F Roerdink, J Dijkstra, G Hartman, B Bolscher, G Scherphof.   

Abstract

125I-labeled albumin or poly(vinyl pyrrolidone) encapsulated in intermediate size multilamellar or unilamellar liposomes with 30-40% of cholesterol were injected intravenously into rats. In other experiments liposomes containing phosphatidyl[Me-14C]choline was injected. 1 h after injection parenchymal or non-parenchymal cells were isolated. Non-parenchymal cells were separated by elutriation centrifugation into a Kupffer cell fraction and an endothelial cell fraction. From the measurements of radioactivities in the various cell fractions it was concluded that the liposomes are almost exclusively taken up by the Kupffer cells. Endothelial cells did not contribute at all and hepatocytes only to a very low extent to total hepatic uptake of the 125I-labels. Of the 14C-label, which orginates from the phosphatidylcholine moiety of the liposomes, much larger proportions were recovered in the hepatocytes. A time-dependence study suggested that besides the involvement of phosphatidylcholine exchange between liposomes and high density lipoprotein, a process of intercellular transfer of lipid label from Kupffer cells to the hepatocytes may be involved in this phenomenon.
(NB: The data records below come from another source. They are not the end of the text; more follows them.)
-- ==== Sys2Proof/Machine/Reset.lean ====
section
/-! DEFINITION. Soft reset of a page (R89), partial reset of a partition (R114, R688), device reset (R43, R644) and the boot chain
(R478 to R480). -/

namespace Sys2Proof.Machine

/-! ### A page -/

/-- The registers of a page from 0x100 on at their reset values, but for the offsets that are kept (R89). -/
def resetBlock (s : State) (p : Page) (keep : Nat → Bool) : State :=
  let b := pageBase p
  { s with regs := s.regs.filter fun x => decide (x.1 < b + 0x100 ∨ b + 0x1000 ≤ x.1) || keep (x.1 - b) }

/-- PG_CTRL and PG_STAT at reset with ENABLE as given, and PG_TSTAMP (R89). -/
def resetHeader (s : State) (p : Page) (enable : Bool) : State :=
  setReg (setReg (setReg s p 0x008 (BitVec.ofNat 32 enable.toNat)) p 0x00C (regReset p 0x00C)) p 0x028 (nowW s)

/-- The safe store of a channel page, which a reset leaves (R410, R416). -/
def isSafeStore (off : Nat) : Bool := off == 0x200 || off == 0x204 || decide (0x900 ≤ off ∧ off < 0x980)

/-- A core's page (R147, R298): a suspect mark and a self-test slice go on. -/
def resetCorePage (s : State) (k : CoreId) (enable : Bool) : State :=
  let p := corePage k
  let st := pgState s p
  let st' := if st = cSuspect ∨ st = cSelftest then st else if enable ∧ coreAssign s k ≠ .unassigned then cIdle else cOff
  let t := (streamsOf k).foldl (fun u i => clearFace u k i) (resetHeader (resetBlock s p fun _ => false) p enable)
  let u := (streamsOf k).foldl (fun u i => setStreamState u k i st') t
  match k.cls with
  | .l => if k.inst = 0 then plannerReset u else u
  | .t => clearTracks { u with tracks := { u.tracks with nextId := u.tracks.nextId.set k.inst 0 } } k.inst
  | _ => u

/-- A page returned to reset as by a soft reset; `enable` is PG_CTRL[0] afterwards. -/
def resetPage (s : State) (p : Page) (enable : Bool) : State :=
  match pageCore p with
  | some k =>
    if k.cls = .c then
      let st := pgState s p
      ccReset (setPgState (resetHeader (resetBlock s p fun _ => false) p enable) p (if st = ccSuspect then st else if enable then ccRun else cOff)) k.inst
    else resetCorePage s k enable
  | none =>
    let t := resetHeader (resetBlock s p fun off => p.cls == .fxch && isSafeStore off) p enable
    match p.cls with
    | .fxch =>
      let x := fxCh s p.inst
      setFx t p.inst { noFx with i := x.i, e := x.e, safe := x.safe }
    | .tally => setPgState (tlReset t p.inst) p (pgState s p)
    | .aphy => setPgState (setPort (loopUnitReset t p) p.inst noPort) p (if enable then apDown else apOff)
    | .eth => setPgState (if p.inst < 8 then setLidar (loopUnitReset t p) p.inst noLidar else loopUnitReset t p) p (if enable then portDown else portOff)
    | .can => setPgState (loopUnitReset t p) p (if enable then portDown else portOff)
    | .plca => setPgState t p (if enable then portDown else portOff)
    | .spi => setPgState (loopUnitReset t p) p (if enable then portUp else portOff)
    | _ => t

/-! ### Partial reset (R114, R149, R688) -/

/-- A command of the partition when its reset begins: a waiting one, and one that only its pushes hold, end at once. -/
def endForReset (s : State) (n : Nat) (x : Nat × CoreSt) : State :=
  match streamOfKey x.1, x.2.cur with
  | some (k, i), some r =>
    if r.offer.part ≠ n then s
    else if streamState s k i = cWait ∨ heldForPush s k i r then abortCmd s k i .busyReset true else s
  | _, _ => s

/-- A tier-map or KV request stops at its next page or entry (R223, R307); a mailbox command that has no result yet ends with
BUSY_RESET. -/
def stopRequests (s : State) (n : Nat) : State :=
  let p := partPage n
  let t := setRegField (setRegField s p 0x414 8 8 0) p 0x510 8 8 0
  let u := { t with mem := { t.mem with tm := smDel t.mem.tm n, tw := smClear t.mem.tw (pteKey n 0) (pteKey (n + 1) 0), watch := t.mem.watch.filter fun w => w.2.part != n
                                        pf := t.mem.pf.filter fun x => !(x.2.kind == 3 && x.2.part == n) }
                    kv := { t.kv with runs := smDel t.kv.runs n } }
  match (secOf u n).mb with
  | some r => if r.result.isNone then setSec u n { secOf u n with mb := some { r with result := some (.busyReset, []) } } else u
  | none => u

/-- The tick in which the partition's bit of DEV_PRESET_STAT is set. -/
def presetBegin (s : State) (n : Nat) : State :=
  if inReset s n ∨ n = 0 ∨ !(devRunning s) then s
  else
    let t := { s with dev := { s.dev with inReset := nlAdd s.dev.inReset n } }
    let u := atSpoil (setSec t n { secOf t n with resetGen := (secOf t n).resetGen + 1 }) n
    let v := u.cores.foldl (fun w x => endForReset w n x) u
    let w := stopRequests (jobsResetBegin v n) n
    (allPages.filter fun p => p.cls == .tally && pageOwner w p == n).foldl (fun y p => setPgState y p tlInReset) w

/-- Whether everything that R688 lists has come to its end. -/
def presetDone (s : State) (n : Nat) : Bool :=
  !(s.cores.any fun x => x.2.cur.any fun r => r.offer.part == n) && !(s.mem.tags.any fun x => x.2.part == n) &&
    !(s.mem.pf.any fun x => x.2.part == n) && (secOf s n).mb.isNone && (secOf s n).at'.isNone

/-- PARTIAL_RESET_COMPLETE (R688): the reset ends at the next boundary. -/
def execPartialResetComplete (p : Part) (s : State) : Res :=
  .next (
    if inReset s p && presetDone s p && !(s.atTick.contains (.presetEnd p)) && !(s.atTick.contains (.presetBegin p)) then
      atBoundary s (.presetEnd p)
    else s)

/-- Every page of the partition unmapped, but for those its layout fixes (R223), and its moves given up. -/
def unmapAll (s : State) (n : Nat) : State :=
  let t := (s.mem.moves.filter fun m => m.part == n).foldl cancelMove s
  (partPtes t n).foldl (fun u x => if ownShare x.2 then u else unmapPage u n x.1) t

/-- The boundary at which a partial reset completes. -/
def presetEnd (s : State) (n : Nat) : State :=
  if !(inReset s n) then s
  else
    let t := jobsResetEnd (kvReset (unmapAll s n) n) n
    let u := setInst (setRegField t (partPage n) 0x600 0 0 0) n noInst
    let v := (allPages.filter fun p => ownerByLayout p && pageOwner u p == n).foldl (fun w p =>
      let y := resetPage (setRegField w p 0x020 8 8 0) p (enabled w p)
      if p.cls = .tally then setPgState y p tlReady else y) u
    let w := debugResetDone v n
    { w with dev := { w.dev with inReset := nlDel w.dev.inReset n } }

/-! ### Device reset (R43, R410, R644) -/

/-- What the always-on domain keeps: the safe stores with the copies of their timing. -/
def keptRegs (s : State) : SMap Word :=
  s.regs.filter fun x => match pageAt x.1 with
    | some p => p.cls == .fxch && isSafeStore (pageOff x.1)
    | none => false

def keptChans (s : State) : SMap FxCh :=
  s.fx.chans.filterMap fun x => if x.2.safe = noFx.safe then none else some (x.1, { noFx with safe := x.2.safe })

/-- The memory over a device reset: Drift and Seam keep their contents, every page is unmapped, and nothing is in flight. -/
def keptMem (s : State) (drift : Bool) : MemSt :=
  let lo := if drift then driftBase else seamBase
  { MemSt.reset with
    cells := s.mem.cells.filter fun x => decide (lo ≤ x.1)
    gens := s.mem.gens.filter fun x => decide (lo ≤ x.1 * 512), salts := s.mem.salts.filter fun x => decide (lo ≤ x.1 * 512)
    wear := s.mem.wear, units := s.mem.units, openBlk := s.mem.openBlk, keeperFree := s.mem.keeperFree, keeperSpare := s.mem.keeperSpare, keeperGc := s.mem.keeperGc }

/-- The key generations over a device reset: a sweep or an erase goes on, a debug generation ends (R494, R498, R529). -/
def keptKeys (s : State) : SMap KeySt :=
  s.keys.filterMap fun x =>
    let k := { x.2 with dbgGen := false }
    if k = noKeys then none else some (x.1, k)

/-- Every Drift frame and every Seam block erased (R469). -/
def eraseTiers (s : State) : State :=
  let t := { s with mem := { s.mem with cells := [], gens := [], salts := [], units := [], openBlk := [], eraseDue := [] } }
  (List.range 2).foldl (fun u k =>
    (smRange u.mem.wear (wearKey k 0) (wearKey (k + 1) 0)).foldl (fun v x =>
      if x.2.used = 0 ∨ x.2.bad then v else eraseBlock v k (x.1 - wearKey k 0) true) u) t

/-- What a lifecycle change does at the device reset at which it takes effect (R469): the entry to SERVICE advances SERVICE_EPOCH and
discards the layout, both ways between SEALED and SERVICE erase, and SCRAPPED burns KILL. -/
def lifeChange (s : State) : State :=
  let f := s.sec.flash
  match f.lifeNext with
  | none => s
  | some b =>
    if b = lcService then eraseTiers (setFlash s { f with epoch := min (f.epoch + 1) 3, layout := none })
    else if b = lcSealed ∧ lifecycle s = lcService then eraseTiers s
    else if b = lcScrapped then setFlash s { f with kill := true }
    else s

/-- The device in reset (R644), until RESET_RELEASE. -/
def deviceReset (s0 : State) : State :=
  let s := lifeChange s0
  let f := s.sec.flash
  { State.reset with
    pending := s.pending, reply := s.reply, regs := keptRegs s
    dev := { s.dev with lifecycle := BitVec.ofNat 4 (f.lifeNext.getD s.dev.lifecycle.toNat), power := 0, inReset := [], inCharge := false, layout := none }
    gov := { GovSt.reset with tj := s.gov.tj }, mem := keptMem s true, keys := keptKeys s
    fx := { State.reset.fx with chans := keptChans s }
    sec := { SecSt.reset with
      flash := { f with lifeNext := none, d2Back := false }
      update := if f.trial.isSome && !f.tried then 2 else 0 }
    vl := { VlSt.reset with epoch := f.pairEpoch }
    supply := { s.supply with sources := [], brownAt := none, drawAt := none }
    tap := { s.tap with report := none }, free := s.free }

/-- The main domains Off (R537, R643): Drift loses its contents, and nothing but the always-on domain runs. -/
def powerOff (s : State) : State :=
  let t := deviceReset s
  { t with mem := keptMem t false, supply := { t.supply with main := false } }

/-! ### The boot chain (R479, R480) -/

/-- RESET_RELEASE (R43, R480): RESET_N is high, tick 0 begins, and the ROM chooses the slot. -/
def execResetRelease (s : State) : Res :=
  .next (
    if !s.sec.boot.held || !s.supply.main then s
    else
      let f := s.sec.flash
      let go (slot : Nat) (trial : Bool) (f : FlashSt) : State :=
        { s with sec := { s.sec with boot := { BootSt.reset with held := false, slot := slot, trialRun := trial }, flash := f }
                 supply := { s.supply with resetN := false }
                 vl := { s.vl with epoch := f.pairEpoch } }
      match f.trial with
      | some t => if f.tried then go f.active false f else go t true { f with tried := true }
      | none => go f.active false f)

/-- A component that fails: the ROM tries the other slot and sets FALLBACK; with no slot left DEVICE stays in BOOT. A trial that falls back
sets UPDATE_FAIL (R512). -/
def slotFails (s0 : State) : State :=
  let b := s0.sec.boot
  let s := if b.trialRun then setFlag s0 (mbPage 0) 3 else s0
  if b.failed ≥ 1 then { s with sec := { s.sec with boot := { b with failed := 2, comps := [] } } }
  else { s with sec := { s.sec with boot := { b with slot := 1 - b.slot, failed := 1, next := 0, comps := [], fallback := true, trialRun := false }
                                    update := 0 } }

/-- BOOT_SLOT_CHECK (R474, R480): the next component of the slot; `image` is what was read of a slot that this model has not seen
written, and none a read that failed. -/
def execBootSlotCheck (image : Option (List Byte)) (s : State) : Res :=
  .next (
    let b := s.sec.boot
    if b.held ∨ devState s ≠ stBoot ∨ b.failed ≥ 2 ∨ b.next ≥ 4 ∨ lifecycle s = lcScrapped then s
    else
      let img := image.map fun x => match s.sec.flash.slots.getD b.slot none with
        | some cs => cs.getD b.next []
        | none => x
      match img with
      | none => slotFails s
      | some x =>
        if (imageBad x (b.next + 1) (compLimit b.next) fuseVfw (fuseCounter s b.next)).isSome then slotFails s
        else { s with sec := { s.sec with boot := { b with comps := b.comps ++ [x], next := b.next + 1 } } })

/-- The owner's mapping of every share window (R220, R227). -/
def mapShares (s : State) (l : Layout) : State :=
  ((List.range 32).zip l.shares).foldl (fun t x =>
    if !x.2.valid then t
    else (List.range x.2.frames).foldl (fun u i => match shareFrame u x.1 i with
      | some (w, f) =>
        let v := setPte u w.owner (w.vpn + i) { noPte with v := true, w := true, home := .gallery, gFrame := f, shared := true }
        { v with mem := { v.mem with galUsed := nlAdd v.mem.galUsed f } }
      | none => u) t) s

/-- The partitions that are erased before they receive keys (R480, R496): one whose OWNER_HASH has changed, and PT0 by its own
ERASE. -/
def bootErase (s : State) (l : Layout) : State :=
  let f := s.sec.flash
  let hash (n : Nat) : List Byte := (l.parts.getD n noPart).ownerHash
  let t := (List.range 16).foldl (fun t n =>
    let changed := f.owners.length == 16 && f.owners.getD n [] != hash n
    if changed || (n == 0 && f.eraseNext) then setKeys (eraseSeam t n) n { keysOf t n with state := 2 } else t) s
  setFlash t { t.sec.flash with owners := (List.range 16).map hash, eraseNext := false }

/-- The switch of PT0's key generation by an armed D2 (R532), with its expiry after tick 0. -/
def bootD2 (s : State) : State :=
  match s.sec.flash.d2Armed with
  | none => s
  | some dur =>
    let t := setSec s 0 { secOf s 0 with dbg := dbgD2, duration := dur, expiry := if dur = 0 then none else some (dur * 1000000) }
    setFlash (enterD2 t 0) { t.sec.flash with d2Armed := none }

/-- DEVICE enters RUN under a layout. -/
def enterRun (s : State) (l : Layout) (digest : List Byte) : State :=
  let f := s.sec.flash
  let t := setFlash (applyLayout s l) { f with counters := f.counters.set 4 (max (f.counters.getD 4 0) l.svn) }
  let u := bootD2 (bootErase (mapShares t l) l)
  let v := (List.range 32).foldl (fun w i =>
    let p : Page := ⟨.tally, i⟩
    if pageLocked w p then w else setPgState w p tlReady) u
  let hoist := (List.range 2).foldl (fun t h => if pgState t ⟨.hoist, h⟩ = 0 then setPgState t ⟨.hoist, h⟩ 1 else t) v
  let w := { hoist with
    sec := { v.sec with boot := { v.sec.boot with layoutDigest := digest }, update := if v.sec.boot.trialRun then 3 else v.sec.update }
    vl := { v.vl with runAt := some (now v) } }
  bootJudge (setPgState w devPage stRun)

/-- BOOT_LAYOUT_LOAD (R478, R480): the layout image of the boot flash is checked; a device that leaves the factory has none. -/
def execBootLayoutLoad (s : State) : Res :=
  .next (
    let b := s.sec.boot
    if b.held ∨ devState s ≠ stBoot ∨ b.next < 4 ∨ lifecycle s = lcScrapped then s
    else
      let img := s.sec.flash.layout.getD []
      match layoutImageBad s img with
      | some (_, c, d) => setPgState (setFlag (setReason s c d 0x10) devPage 1) devPage stRefused
      | none => enterRun s (parseLayout (imgBody img) (imgSvn img)) (imgDigest img))

end Sys2Proof.Machine
end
Lanthanum or gadolinium salts, which effectively block Kupffer cell activity, failed to accomplish an increase in the fraction of liposomal material recovered in the parenchymal cells. This is compatible with the notion that liposomes of the type used in these experiments have no, or at most very limited, access to the liver parenchyma following their intravenous administration to rats.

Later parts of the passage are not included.